Saved data entries:
'''
-- ==== Sys2Proof/Laws/State.lean ====
section
/-! SUPPORT. One lemma per field per update of State, and per field of the reset and of the return of the dispatcher. -/

namespace Sys2Proof.Machine

@[simp] theorem State.setFst_fst (s : State) (f : Fst) : (s.setFst f).fst = f := rfl
@[simp] theorem State.setFst_top (s : State) (f : Fst) : (s.setFst f).top = s.top := rfl
@[simp] theorem State.setFst_pkt (s : State) (f : Fst) : (s.setFst f).pkt = s.pkt := rfl
@[simp] theorem State.setFst_rxCount (s : State) (f : Fst) : (s.setFst f).rxCount = s.rxCount := rfl
@[simp] theorem State.setFst_ckA (s : State) (f : Fst) : (s.setFst f).ckA = s.ckA := rfl
@[simp] theorem State.setFst_ckB (s : State) (f : Fst) : (s.setFst f).ckB = s.ckB := rfl
@[simp] theorem State.setFst_ckOk (s : State) (f : Fst) : (s.setFst f).ckOk = s.ckOk := rfl
@[simp] theorem State.setFst_replyRequired (s : State) (f : Fst) : (s.setFst f).replyRequired = s.replyRequired := rfl
@[simp] theorem State.setFst_rxq (s : State) (f : Fst) : (s.setFst f).rxq = s.rxq := rfl
@[simp] theorem State.setFst_stage (s : State) (f : Fst) : (s.setFst f).stage = s.stage := rfl
@[simp] theorem State.setFst_wfFpage (s : State) (f : Fst) : (s.setFst f).wfFpage = s.wfFpage := rfl
@[simp] theorem State.setFst_wfN (s : State) (f : Fst) : (s.setFst f).wfN = s.wfN := rfl
@[simp] theorem State.setFst_wfBpage (s : State) (f : Fst) : (s.setFst f).wfBpage = s.wfBpage := rfl
@[simp] theorem State.setFst_wfI (s : State) (f : Fst) : (s.setFst f).wfI = s.wfI := rfl
@[simp] theorem State.setFst_wfAddr (s : State) (f : Fst) : (s.setFst f).wfAddr = s.wfAddr := rfl
@[simp] theorem State.setFst_wfPhase (s : State) (f : Fst) : (s.setFst f).wfPhase = s.wfPhase := rfl
@[simp] theorem State.setFst_wfW (s : State) (f : Fst) : (s.setFst f).wfW = s.wfW := rfl
@[simp] theorem State.setFst_wfS (s : State) (f : Fst) : (s.setFst f).wfS = s.wfS := rfl
@[simp] theorem State.setFst_txIdx (s : State) (f : Fst) : (s.setFst f).txIdx = s.txIdx := rfl
@[simp] theorem State.setFst_stayReq (s : State) (f : Fst) : (s.setFst f).stayReq = s.stayReq := rfl
@[simp] theorem State.setFst_appWord (s : State) (f : Fst) : (s.setFst f).appWord = s.appWord := rfl
@[simp] theorem State.setFst_env (s : State) (f : Fst) : (s.setFst f).env = s.env := rfl

@[simp] theorem State.setTop_fst (s : State) (t : Top) : (s.setTop t).fst = s.fst := rfl
@[simp] theorem State.setTop_top (s : State) (t : Top) : (s.setTop t).top = t := rfl
@[simp] theorem State.setTop_pkt (s : State) (t : Top) : (s.setTop t).pkt = s.pkt := rfl
@[simp] theorem State.setTop_rxCount (s : State) (t : Top) : (s.setTop t).rxCount = s.rxCount := rfl
@[simp] theorem State.setTop_ckA (s : State) (t : Top) : (s.setTop t).ckA = s.ckA := rfl
@[simp] theorem State.setTop_ckB (s : State) (t : Top) : (s.setTop t).ckB = s.ckB := rfl
@[simp] theorem State.setTop_ckOk (s : State) (t : Top) : (s.setTop t).ckOk = s.ckOk := rfl
@[simp] theorem State.setTop_replyRequired (s : State) (t : Top) : (s.setTop t).replyRequired = s.replyRequired := rfl
@[simp] theorem State.setTop_rxq (s : State) (t : Top) : (s.setTop t).rxq = s.rxq := rfl
@[simp] theorem State.setTop_stage (s : State) (t : Top) : (s.setTop t).stage = s.stage := rfl
@[simp] theorem State.setTop_wfFpage (s : State) (t : Top) : (s.setTop t).wfFpage = s.wfFpage := rfl
@[simp] theorem State.setTop_wfN (s : State) (t : Top) : (s.setTop t).wfN = s.wfN := rfl
@[simp] theorem State.setTop_wfBpage (s : State) (t : Top) : (s.setTop t).wfBpage = s.wfBpage := rfl
@[simp] theorem State.setTop_wfI (s : State) (t : Top) : (s.setTop t).wfI = s.wfI := rfl
@[simp] theorem State.setTop_wfAddr (s : State) (t : Top) : (s.setTop t).wfAddr = s.wfAddr := rfl
@[simp] theorem State.setTop_wfPhase (s : State) (t : Top) : (s.setTop t).wfPhase = s.wfPhase := rfl
@[simp] theorem State.setTop_wfW (s : State) (t : Top) : (s.setTop t).wfW = s.wfW := rfl
@[simp] theorem State.setTop_wfS (s : State) (t : Top) : (s.setTop t).wfS = s.wfS := rfl
@[simp] theorem State.setTop_txIdx (s : State) (t : Top) : (s.setTop t).txIdx = s.txIdx := rfl
@[simp] theorem State.setTop_stayReq (s : State) (t : Top) : (s.setTop t).stayReq = s.stayReq := rfl
@[simp] theorem State.setTop_appWord (s : State) (t : Top) : (s.setTop t).appWord = s.appWord := rfl
@[simp] theorem State.setTop_env (s : State) (t : Top) : (s.setTop t).env = s.env := rfl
'''
→ Required work
Every line above is to be transcribed exactly, with nothing dropped.

→ Your solution
-- ==== Sys2Proof/Laws/State.lean ====
section
/-! SUPPORT. One lemma per field per update of State, and per field of the reset and of the return of the dispatcher. -/

namespace Sys2Proof.Machine

@[simp] theorem State.setFst_fst (s : State) (f : Fst) : (s.setFst f).fst = f := rfl
@[simp] theorem State.setFst_top (s : State) (f : Fst) : (s.setFst f).top = s.top := rfl
@[simp] theorem State.setFst_pkt (s : State) (f : Fst) : (s.setFst f).pkt = s.pkt := rfl
@[simp] theorem State.setFst_rxCount (s : State) (f : Fst) : (s.setFst f).rxCount = s.rxCount := rfl
@[simp] theorem State.setFst_ckA (s : State) (f : Fst) : (s.setFst f).ckA = s.ckA := rfl
@[simp] theorem State.setFst_ckB (s : State) (f : Fst) : (s.setFst f).ckB = s.ckB := rfl
@[simp] theorem State.setFst_ckOk (s : State) (f : Fst) : (s.setFst f).ckOk = s.ckOk := rfl
@[simp] theorem State.setFst_replyRequired (s : State) (f : Fst) : (s.setFst f).replyRequired = s.replyRequired := rfl
@[simp] theorem State.setFst_rxq (s : State) (f : Fst) : (s.setFst f).rxq = s.rxq := rfl
@[simp] theorem State.setFst_stage (s : State) (f : Fst) : (s.setFst f).stage = s.stage := rfl
@[simp] theorem State.setFst_wfFpage (s : State) (f : Fst) : (s.setFst f).wfFpage = s.wfFpage := rfl
@[simp] theorem State.setFst_wfN (s : State) (f : Fst) : (s.setFst f).wfN = s.wfN := rfl
@[simp] theorem State.setFst_wfBpage (s : State) (f : Fst) : (s.setFst f).wfBpage = s.wfBpage := rfl
@[simp] theorem State.setFst_wfI (s : State) (f : Fst) : (s.setFst f).wfI = s.wfI := rfl
@[simp] theorem State.setFst_wfAddr (s : State) (f : Fst) : (s.setFst f).wfAddr = s.wfAddr := rfl
@[simp] theorem State.setFst_wfPhase (s : State) (f : Fst) : (s.setFst f).wfPhase = s.wfPhase := rfl
@[simp] theorem State.setFst_wfW (s : State) (f : Fst) : (s.setFst f).wfW = s.wfW := rfl
@[simp] theorem State.setFst_wfS (s : State) (f : Fst) : (s.setFst f).wfS = s.wfS := rfl
@[simp] theorem State.setFst_txIdx (s : State) (f : Fst) : (s.setFst f).txIdx = s.txIdx := rfl
@[simp] theorem State.setFst_stayReq (s : State) (f : Fst) : (s.setFst f).stayReq = s.stayReq := rfl
@[simp] theorem State.setFst_appWord (s : State) (f : Fst) : (s.setFst f).appWord = s.appWord := rfl
@[simp] theorem State.setFst_env (s : State) (f : Fst) : (s.setFst f).env = s.env := rfl

@[simp] theorem State.setTop_fst (s : State) (t : Top) : (s.setTop t).fst = s.fst := rfl
@[simp] theorem State.setTop_top (s : State) (t : Top) : (s.setTop t).top = t := rfl
@[simp] theorem State.setTop_pkt (s : State) (t : Top) : (s.setTop t).pkt = s.pkt := rfl
@[simp] theorem State.setTop_rxCount (s : State) (t : Top) : (s.setTop t).rxCount = s.rxCount := rfl
@[simp] theorem State.setTop_ckA (s : State) (t : Top) : (s.setTop t).ckA = s.ckA := rfl
@[simp] theorem State.setTop_ckB (s : State) (t : Top) : (s.setTop t).ckB = s.ckB := rfl
@[simp] theorem State.setTop_ckOk (s : State) (t : Top) : (s.setTop t).ckOk = s.ckOk := rfl
@[simp] theorem State.setTop_replyRequired (s : State) (t : Top) : (s.setTop t).replyRequired = s.replyRequired := rfl
@[simp] theorem State.setTop_rxq (s : State) (t : Top) : (s.setTop t).rxq = s.rxq := rfl
@[simp] theorem State.setTop_stage (s : State) (t : Top) : (s.setTop t).stage = s.stage := rfl
@[simp] theorem State.setTop_wfFpage (s : State) (t : Top) : (s.setTop t).wfFpage = s.wfFpage := rfl
@[simp] theorem State.setTop_wfN (s : State) (t : Top) : (s.setTop t).wfN = s.wfN := rfl
@[simp] theorem State.setTop_wfBpage (s : State) (t : Top) : (s.setTop t).wfBpage = s.wfBpage := rfl
@[simp] theorem State.setTop_wfI (s : State) (t : Top) : (s.setTop t).wfI = s.wfI := rfl
@[simp] theorem State.setTop_wfAddr (s : State) (t : Top) : (s.setTop t).wfAddr = s.wfAddr := rfl
@[simp] theorem State.setTop_wfPhase (s : State) (t : Top) : (s.setTop t).wfPhase = s.wfPhase := rfl
@[simp] theorem State.setTop_wfW (s : State) (t : Top) : (s.setTop t).wfW = s.wfW := rfl
@[simp] theorem State.setTop_wfS (s : State) (t : Top) : (s.setTop t).wfS = s.wfS := rfl
@[simp] theorem State.setTop_txIdx (s : State) (t : Top) : (s.setTop t).txIdx = s.txIdx := rfl
@[simp] theorem State.setTop_stayReq (s : State) (t : Top) : (s.setTop t).stayReq = s.stayReq := rfl
@[simp] theorem State.setTop_appWord (s : State) (t : Top) : (s.setTop t).appWord = s.appWord := rfl
@[simp] theorem State.setTop_env (s : State) (t : Top) : (s.setTop t).env = s.env := rfl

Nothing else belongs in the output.